Apple has released an unprecedented amount of information on the security of its new AI systems, along with a commitment to pay up to $1 million to anyone who finds a problem with them.
The new information, tools and rewards are part of Apple’s plan to ensure that its new Apple Intelligence systems are private and secure.
Apple said the publication is an invitation to security and privacy researchers as well as “anyone with interest and a technical curiosity” to dig deeper into the security technology and make sure it is safe.
When Apple introduced its new AI tools earlier this year, it said that they would rely on a mix of on-device processing but also more powerful cloud computers for responding to particularly intensive requests. It also said that it had built an entirely new cloud computing system to ensure that those requests were handled with the same privacy and security that they would be if they were made on the device.
That system is called Private Cloud Compute and it means that personal data is not accessible to anyone other than the user, including Apple. The company has said that it “meant a whole bunch of technical invention” including building kinds of AI cloud processing systems that had not been made before.
Apple said that, in order to ensure people trusted the system, it would allow researchers to inspect and check the security and private promises of Private Cloud Compute. Now it has released more information on those promises.
The new announcement is really three. First, Apple will release a new security guide that offers deep detail on how Private Cloud Compute was built; the second is a new virtual research environment that allows security experts to recreate those cloud computers on their own Macs; the third is the announcement of a bug bounty to incentivise that research.
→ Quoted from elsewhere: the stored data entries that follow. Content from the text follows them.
-- ==== Sys2Proof/Machine/Core.lean ====
section
/-! DEFINITION. The machine as the host's interface takes it. -/

def Sys2Proof.core : Host.Core :=
  { State := Sys2Proof.Machine.State
    Fault := Sys2Proof.Machine.Fault
    Refusal := Sys2Proof.Machine.Refusal
    step := Sys2Proof.Machine.step
    reset := Sys2Proof.Machine.State.reset }
end

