/-! ### loadRxp -/

@[simp] theorem loadRxp_straps (k : Packet) (peer : Nat) (s : State) : (loadRxp k peer s).straps = s.straps := rfl
@[simp] theorem loadRxp_now (k : Packet) (peer : Nat) (s : State) : (loadRxp k peer s).now = s.now := rfl
@[simp] theorem loadRxp_sticky (k : Packet) (peer : Nat) (s : State) : (loadRxp k peer s).sticky = s.sticky := rfl
@[simp] theorem loadRxp_c (k : Packet) (peer : Nat) (s : State) : (loadRxp k peer s).c = s.c := rfl
@[simp] theorem loadRxp_p (k : Packet) (peer : Nat) (s : State) : (loadRxp k peer s).p = s.p := rfl
@[simp] theorem loadRxp_slots (k : Packet) (peer : Nat) (s : State) : (loadRxp k peer s).slots = s.slots := rfl
@[simp] theorem loadRxp_rxp (k : Packet) (peer : Nat) (s : State) :
    (loadRxp k peer s).rxp = packetRegOf s.params k (peerAddrOf s.params peer) := rfl
@[simp] theorem loadRxp_txp (k : Packet) (peer : Nat) (s : State) : (loadRxp k peer s).txp = s.txp := rfl
@[simp] theorem loadRxp_io (k : Packet) (peer : Nat) (s : State) : (loadRxp k peer s).io = s.io := rfl
@[simp] theorem loadRxp_role (k : Packet) (peer : Nat) (s : State) : (loadRxp k peer s).role = s.role := rfl
@[simp] theorem loadRxp_params (k : Packet) (peer : Nat) (s : State) : (loadRxp k peer s).params = s.params := rfl
@[simp] theorem loadRxp_slot (k : Packet) (peer : Nat) (s : State) (i : Nat) : (loadRxp k peer s).slot i = s.slot i := rfl

/-! ### Reading one slot after a write of one slot -/

/-- A slot inside the table reads as it was written. -/
theorem State.setSlot_slot_same (s : State) (i : Nat) (x : Slot) (h : i < s.slots.length) :
    (s.setSlot i x).slot i = x := by
  simp [State.slot, h]

/-- A write of one slot leaves every other slot. -/
theorem State.setSlot_slot_other (s : State) (i j : Nat) (x : Slot) (h : j ≠ i) :
    (s.setSlot i x).slot j = s.slot j := by
  simp [State.slot, List.getElem?_set_ne (Ne.symm h)]

/-- Writing a slot twice keeps the second write. -/
@[simp] theorem State.setSlot_setSlot (s : State) (i : Nat) (x y : Slot) :
    (s.setSlot i x).setSlot i y = s.setSlot i y := by
  simp [State.setSlot, State.setSlots]

/-- An index outside the table writes nothing. -/
theorem State.setSlot_of_length_le {s : State} {i : Nat} (x : Slot) (h : s.slots.length ≤ i) : s.setSlot i x = s := by
  simp only [State.setSlot, State.setSlots, List.set_eq_of_length_le h]

/-- Writing a slot with what it holds changes nothing. -/
@[simp] theorem State.setSlot_slot_self (s : State) (i : Nat) : s.setSlot i (s.slot i) = s := by
  by_cases h : i < s.slots.length
  · simp [State.setSlot, State.setSlots, State.slot, h]
  · exact State.setSlot_of_length_le _ (Nat.not_lt.mp h)

/-- What a slot reads after a write of one slot. -/
theorem State.setSlot_slot (s : State) (i j : Nat) (x : Slot) :
    (s.setSlot i x).slot j = if i = j ∧ i < s.slots.length then x else s.slot j := by
  split
  · rename_i h
    obtain ⟨rfl, h⟩ := h
    exact State.setSlot_slot_same _ _ _ h
  · rename_i h
    by_cases e : j = i
    · subst e; rw [State.setSlot_of_length_le _ (by simpa using h)]
    · exact State.setSlot_slot_other _ _ _ _ e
That programme offers a reward of $1,000,000 to researchers who find the most dangerous kind of vulnerability, which would allow hackers to run their own code and break into the central parts of the device. Less dramatic bugs will receive smaller payouts, and Apple says that some bugs might not fit into existing categories but that it will evaluate them nonetheless.
The other major announcements offer ways for security researchers to find those bugs. The security document offers information on how the systems were built, while the virtual research environment will let people examine how the cloud compute systems work and look at their source code.
Apple said that the new announcements were part of its belief that privacy is a human right, and that security is part of that. It invited security researchers to test the system with the hope of making them stronger.
“We believe Private Cloud Compute is the most advanced security architecture ever deployed for cloud AI compute at scale, and we look forward to working with the research community to build trust in the system and make it even more secure and private over time,” it wrote in a blog post.